** Opening Data supplied block **

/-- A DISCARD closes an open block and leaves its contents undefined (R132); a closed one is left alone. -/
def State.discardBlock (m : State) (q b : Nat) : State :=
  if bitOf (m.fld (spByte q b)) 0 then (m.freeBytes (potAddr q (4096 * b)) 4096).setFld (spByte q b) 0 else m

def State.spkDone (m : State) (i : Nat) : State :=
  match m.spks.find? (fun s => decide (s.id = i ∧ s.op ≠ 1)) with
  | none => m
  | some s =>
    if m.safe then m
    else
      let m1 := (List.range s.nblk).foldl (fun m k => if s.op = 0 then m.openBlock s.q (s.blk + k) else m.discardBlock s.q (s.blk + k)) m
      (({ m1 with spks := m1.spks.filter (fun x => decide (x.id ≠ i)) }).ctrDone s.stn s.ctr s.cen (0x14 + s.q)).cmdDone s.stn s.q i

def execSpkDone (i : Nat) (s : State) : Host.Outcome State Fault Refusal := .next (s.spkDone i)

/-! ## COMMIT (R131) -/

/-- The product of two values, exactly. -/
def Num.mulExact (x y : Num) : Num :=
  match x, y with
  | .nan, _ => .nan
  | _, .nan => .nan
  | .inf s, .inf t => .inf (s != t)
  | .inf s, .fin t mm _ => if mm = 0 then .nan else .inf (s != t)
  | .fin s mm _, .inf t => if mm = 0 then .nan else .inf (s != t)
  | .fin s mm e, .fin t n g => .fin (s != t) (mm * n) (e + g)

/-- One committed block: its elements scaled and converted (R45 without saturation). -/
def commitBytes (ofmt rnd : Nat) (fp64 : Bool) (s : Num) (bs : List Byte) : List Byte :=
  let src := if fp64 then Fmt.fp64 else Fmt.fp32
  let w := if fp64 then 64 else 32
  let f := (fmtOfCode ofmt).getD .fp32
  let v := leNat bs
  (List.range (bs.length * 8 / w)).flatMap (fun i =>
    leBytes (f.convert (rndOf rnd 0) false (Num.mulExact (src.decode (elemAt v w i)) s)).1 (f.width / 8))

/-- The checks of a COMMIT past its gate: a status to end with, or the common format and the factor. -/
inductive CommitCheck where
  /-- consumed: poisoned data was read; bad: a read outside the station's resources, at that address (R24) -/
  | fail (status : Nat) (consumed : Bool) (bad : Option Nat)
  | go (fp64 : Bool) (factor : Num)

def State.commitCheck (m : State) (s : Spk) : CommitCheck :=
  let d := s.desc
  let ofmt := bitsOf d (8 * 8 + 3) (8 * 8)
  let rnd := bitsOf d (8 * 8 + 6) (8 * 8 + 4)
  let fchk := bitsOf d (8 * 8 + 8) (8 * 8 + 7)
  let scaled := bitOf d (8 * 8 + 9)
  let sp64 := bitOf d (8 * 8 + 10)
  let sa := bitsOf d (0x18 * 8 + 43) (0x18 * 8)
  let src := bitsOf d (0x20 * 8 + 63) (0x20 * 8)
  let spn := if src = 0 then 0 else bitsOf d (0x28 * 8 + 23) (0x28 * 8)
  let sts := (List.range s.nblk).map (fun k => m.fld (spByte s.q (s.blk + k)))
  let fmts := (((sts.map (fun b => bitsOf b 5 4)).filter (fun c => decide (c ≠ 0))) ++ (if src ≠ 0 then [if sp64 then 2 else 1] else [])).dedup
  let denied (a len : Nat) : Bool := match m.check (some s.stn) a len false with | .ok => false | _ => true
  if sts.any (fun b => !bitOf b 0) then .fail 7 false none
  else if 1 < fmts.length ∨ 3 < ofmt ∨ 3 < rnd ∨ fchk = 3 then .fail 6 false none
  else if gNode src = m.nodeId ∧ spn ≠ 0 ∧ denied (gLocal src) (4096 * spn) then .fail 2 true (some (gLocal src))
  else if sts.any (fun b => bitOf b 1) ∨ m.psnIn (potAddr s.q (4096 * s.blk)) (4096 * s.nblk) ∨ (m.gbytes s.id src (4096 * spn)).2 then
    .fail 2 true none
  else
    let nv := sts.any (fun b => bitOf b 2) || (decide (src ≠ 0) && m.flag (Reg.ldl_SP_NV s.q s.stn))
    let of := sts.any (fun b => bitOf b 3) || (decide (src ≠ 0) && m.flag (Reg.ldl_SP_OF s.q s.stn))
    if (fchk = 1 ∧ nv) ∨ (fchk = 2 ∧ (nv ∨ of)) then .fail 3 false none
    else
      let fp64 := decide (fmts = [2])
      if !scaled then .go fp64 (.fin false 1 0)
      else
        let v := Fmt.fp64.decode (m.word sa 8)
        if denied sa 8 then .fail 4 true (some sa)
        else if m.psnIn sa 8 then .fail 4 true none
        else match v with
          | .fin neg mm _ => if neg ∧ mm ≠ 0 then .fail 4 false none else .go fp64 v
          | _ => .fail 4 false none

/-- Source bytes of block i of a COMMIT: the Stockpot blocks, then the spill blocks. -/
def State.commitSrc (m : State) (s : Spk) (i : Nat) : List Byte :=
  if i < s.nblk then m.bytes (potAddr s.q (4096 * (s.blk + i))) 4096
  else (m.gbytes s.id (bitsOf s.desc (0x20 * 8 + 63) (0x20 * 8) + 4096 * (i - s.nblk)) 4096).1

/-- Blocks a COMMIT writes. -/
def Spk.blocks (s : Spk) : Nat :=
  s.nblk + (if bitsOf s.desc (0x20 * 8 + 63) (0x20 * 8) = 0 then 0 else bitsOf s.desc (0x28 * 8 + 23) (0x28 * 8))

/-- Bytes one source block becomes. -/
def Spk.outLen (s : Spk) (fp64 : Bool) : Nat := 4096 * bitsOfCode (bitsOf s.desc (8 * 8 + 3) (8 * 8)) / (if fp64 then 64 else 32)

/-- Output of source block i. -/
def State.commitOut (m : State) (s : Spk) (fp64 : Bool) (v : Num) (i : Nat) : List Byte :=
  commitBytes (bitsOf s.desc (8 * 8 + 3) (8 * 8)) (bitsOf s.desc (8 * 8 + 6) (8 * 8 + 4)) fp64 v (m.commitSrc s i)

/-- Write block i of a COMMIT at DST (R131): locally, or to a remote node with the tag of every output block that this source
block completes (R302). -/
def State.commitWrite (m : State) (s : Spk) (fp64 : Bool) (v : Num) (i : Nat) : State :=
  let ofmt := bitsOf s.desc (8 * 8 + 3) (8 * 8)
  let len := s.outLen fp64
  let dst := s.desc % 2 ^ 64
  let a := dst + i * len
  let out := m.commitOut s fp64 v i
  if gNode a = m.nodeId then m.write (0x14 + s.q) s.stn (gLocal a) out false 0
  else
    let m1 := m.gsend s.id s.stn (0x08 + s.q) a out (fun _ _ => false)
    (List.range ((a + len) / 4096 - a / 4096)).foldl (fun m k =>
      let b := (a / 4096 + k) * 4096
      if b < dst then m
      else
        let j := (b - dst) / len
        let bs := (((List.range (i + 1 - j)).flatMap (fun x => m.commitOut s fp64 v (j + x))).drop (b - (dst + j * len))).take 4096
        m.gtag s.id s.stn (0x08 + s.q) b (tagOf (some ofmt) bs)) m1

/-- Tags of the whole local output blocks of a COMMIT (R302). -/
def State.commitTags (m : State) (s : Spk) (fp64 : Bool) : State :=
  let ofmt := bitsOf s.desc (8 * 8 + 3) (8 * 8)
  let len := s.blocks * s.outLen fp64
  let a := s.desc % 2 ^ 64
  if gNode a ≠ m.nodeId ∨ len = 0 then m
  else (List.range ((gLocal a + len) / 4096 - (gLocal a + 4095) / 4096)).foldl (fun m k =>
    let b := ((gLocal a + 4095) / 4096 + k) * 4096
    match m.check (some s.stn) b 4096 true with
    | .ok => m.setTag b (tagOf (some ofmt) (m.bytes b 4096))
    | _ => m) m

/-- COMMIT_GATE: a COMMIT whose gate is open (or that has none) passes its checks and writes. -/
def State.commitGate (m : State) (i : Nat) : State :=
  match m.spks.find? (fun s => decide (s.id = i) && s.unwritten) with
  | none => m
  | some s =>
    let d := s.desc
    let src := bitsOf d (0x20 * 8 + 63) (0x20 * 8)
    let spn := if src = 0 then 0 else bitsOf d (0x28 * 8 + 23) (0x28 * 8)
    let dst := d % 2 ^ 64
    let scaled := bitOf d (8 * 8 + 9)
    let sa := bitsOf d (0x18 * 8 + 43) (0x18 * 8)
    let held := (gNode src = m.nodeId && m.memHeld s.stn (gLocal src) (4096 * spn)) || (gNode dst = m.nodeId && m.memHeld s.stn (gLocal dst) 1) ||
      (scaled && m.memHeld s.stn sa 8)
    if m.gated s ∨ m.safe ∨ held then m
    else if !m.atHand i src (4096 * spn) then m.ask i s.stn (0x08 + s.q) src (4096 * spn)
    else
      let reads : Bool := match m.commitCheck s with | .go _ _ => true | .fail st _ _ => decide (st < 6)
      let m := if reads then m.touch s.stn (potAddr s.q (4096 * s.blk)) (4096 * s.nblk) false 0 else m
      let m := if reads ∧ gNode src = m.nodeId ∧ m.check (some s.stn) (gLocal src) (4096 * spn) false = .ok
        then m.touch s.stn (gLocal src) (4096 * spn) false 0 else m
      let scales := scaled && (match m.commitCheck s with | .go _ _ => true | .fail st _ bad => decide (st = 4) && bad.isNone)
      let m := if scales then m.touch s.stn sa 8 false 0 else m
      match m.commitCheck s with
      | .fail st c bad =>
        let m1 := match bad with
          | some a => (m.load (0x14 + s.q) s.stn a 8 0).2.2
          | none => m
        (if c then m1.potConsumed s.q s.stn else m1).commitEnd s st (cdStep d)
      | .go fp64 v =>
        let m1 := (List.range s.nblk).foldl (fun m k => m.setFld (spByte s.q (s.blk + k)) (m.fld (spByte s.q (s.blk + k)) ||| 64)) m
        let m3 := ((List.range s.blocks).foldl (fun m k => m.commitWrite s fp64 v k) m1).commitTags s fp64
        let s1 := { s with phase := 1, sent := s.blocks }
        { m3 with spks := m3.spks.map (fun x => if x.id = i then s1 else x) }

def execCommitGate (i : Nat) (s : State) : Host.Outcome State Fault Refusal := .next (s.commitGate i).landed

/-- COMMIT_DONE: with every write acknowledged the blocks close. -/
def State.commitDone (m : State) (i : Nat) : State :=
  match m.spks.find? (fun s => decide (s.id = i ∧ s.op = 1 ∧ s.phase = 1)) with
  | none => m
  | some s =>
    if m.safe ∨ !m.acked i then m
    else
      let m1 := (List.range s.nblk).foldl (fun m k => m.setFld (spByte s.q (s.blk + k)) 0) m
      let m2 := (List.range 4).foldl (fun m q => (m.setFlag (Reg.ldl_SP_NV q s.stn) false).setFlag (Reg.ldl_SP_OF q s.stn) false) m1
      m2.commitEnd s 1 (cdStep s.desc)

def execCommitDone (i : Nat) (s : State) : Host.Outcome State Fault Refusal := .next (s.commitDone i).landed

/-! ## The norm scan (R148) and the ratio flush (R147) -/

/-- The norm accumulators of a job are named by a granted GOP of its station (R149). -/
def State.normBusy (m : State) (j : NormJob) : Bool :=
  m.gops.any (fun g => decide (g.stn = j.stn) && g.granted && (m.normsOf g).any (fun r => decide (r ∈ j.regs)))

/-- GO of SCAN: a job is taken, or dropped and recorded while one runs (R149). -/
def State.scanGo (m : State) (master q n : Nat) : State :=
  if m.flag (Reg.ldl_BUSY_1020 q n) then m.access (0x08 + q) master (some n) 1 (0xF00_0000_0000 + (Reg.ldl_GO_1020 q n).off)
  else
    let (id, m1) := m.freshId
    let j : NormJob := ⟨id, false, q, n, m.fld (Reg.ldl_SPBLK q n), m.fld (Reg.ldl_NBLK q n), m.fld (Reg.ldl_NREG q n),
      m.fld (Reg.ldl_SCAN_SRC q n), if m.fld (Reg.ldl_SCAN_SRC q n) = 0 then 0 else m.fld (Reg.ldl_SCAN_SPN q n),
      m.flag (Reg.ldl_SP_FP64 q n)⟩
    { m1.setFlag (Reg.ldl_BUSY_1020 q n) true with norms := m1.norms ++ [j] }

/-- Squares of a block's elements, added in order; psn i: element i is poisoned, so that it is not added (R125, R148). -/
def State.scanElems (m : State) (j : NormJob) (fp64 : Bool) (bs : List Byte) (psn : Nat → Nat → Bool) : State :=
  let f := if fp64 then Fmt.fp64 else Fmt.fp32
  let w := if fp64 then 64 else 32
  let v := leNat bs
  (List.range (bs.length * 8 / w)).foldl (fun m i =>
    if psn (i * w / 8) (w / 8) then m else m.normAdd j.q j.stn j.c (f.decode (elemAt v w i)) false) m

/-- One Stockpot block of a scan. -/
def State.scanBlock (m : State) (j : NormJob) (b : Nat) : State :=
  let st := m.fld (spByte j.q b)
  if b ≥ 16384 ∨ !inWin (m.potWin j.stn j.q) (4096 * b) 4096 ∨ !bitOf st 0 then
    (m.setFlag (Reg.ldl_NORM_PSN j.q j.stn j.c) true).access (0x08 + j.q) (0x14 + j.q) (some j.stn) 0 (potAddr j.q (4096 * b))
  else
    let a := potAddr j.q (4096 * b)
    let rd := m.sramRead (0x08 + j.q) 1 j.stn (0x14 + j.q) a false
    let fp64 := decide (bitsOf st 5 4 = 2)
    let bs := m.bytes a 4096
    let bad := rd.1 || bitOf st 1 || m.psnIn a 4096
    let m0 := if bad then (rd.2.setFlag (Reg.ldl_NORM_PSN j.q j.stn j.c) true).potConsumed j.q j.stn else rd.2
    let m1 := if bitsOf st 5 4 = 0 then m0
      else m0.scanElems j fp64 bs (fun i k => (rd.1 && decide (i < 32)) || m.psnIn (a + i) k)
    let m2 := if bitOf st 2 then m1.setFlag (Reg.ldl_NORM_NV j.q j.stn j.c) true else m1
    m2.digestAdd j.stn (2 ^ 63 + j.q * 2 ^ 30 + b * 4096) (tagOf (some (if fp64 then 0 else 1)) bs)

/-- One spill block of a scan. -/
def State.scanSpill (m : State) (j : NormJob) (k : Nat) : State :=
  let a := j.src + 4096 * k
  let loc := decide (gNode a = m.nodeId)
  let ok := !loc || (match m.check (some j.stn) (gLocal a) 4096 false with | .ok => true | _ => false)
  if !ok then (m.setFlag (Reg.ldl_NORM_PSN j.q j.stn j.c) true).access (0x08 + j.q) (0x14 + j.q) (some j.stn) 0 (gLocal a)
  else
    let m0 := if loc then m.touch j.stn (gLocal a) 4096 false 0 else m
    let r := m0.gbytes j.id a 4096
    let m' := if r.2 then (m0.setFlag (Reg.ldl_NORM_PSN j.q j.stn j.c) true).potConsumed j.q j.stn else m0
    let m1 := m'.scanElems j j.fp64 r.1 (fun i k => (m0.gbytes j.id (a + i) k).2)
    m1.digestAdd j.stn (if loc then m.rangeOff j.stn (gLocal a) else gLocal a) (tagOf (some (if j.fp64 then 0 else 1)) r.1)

** Closing Data supplied block **

* The task
Consider the entries above and return each line with the string "that".

* Solution to this exercise
  /-- consumed: poisoned data was read; bad: a read outside the station's resources, at that address (R24) -/
/-- Write block i of a COMMIT at DST (R131): locally, or to a remote node with the tag of every output block that this source
/-- COMMIT_GATE: a COMMIT whose gate is open (or that has none) passes its checks and writes. -/
/-- Squares of a block's elements, added in order; psn i: element i is poisoned, so that it is not added (R125, R148). -/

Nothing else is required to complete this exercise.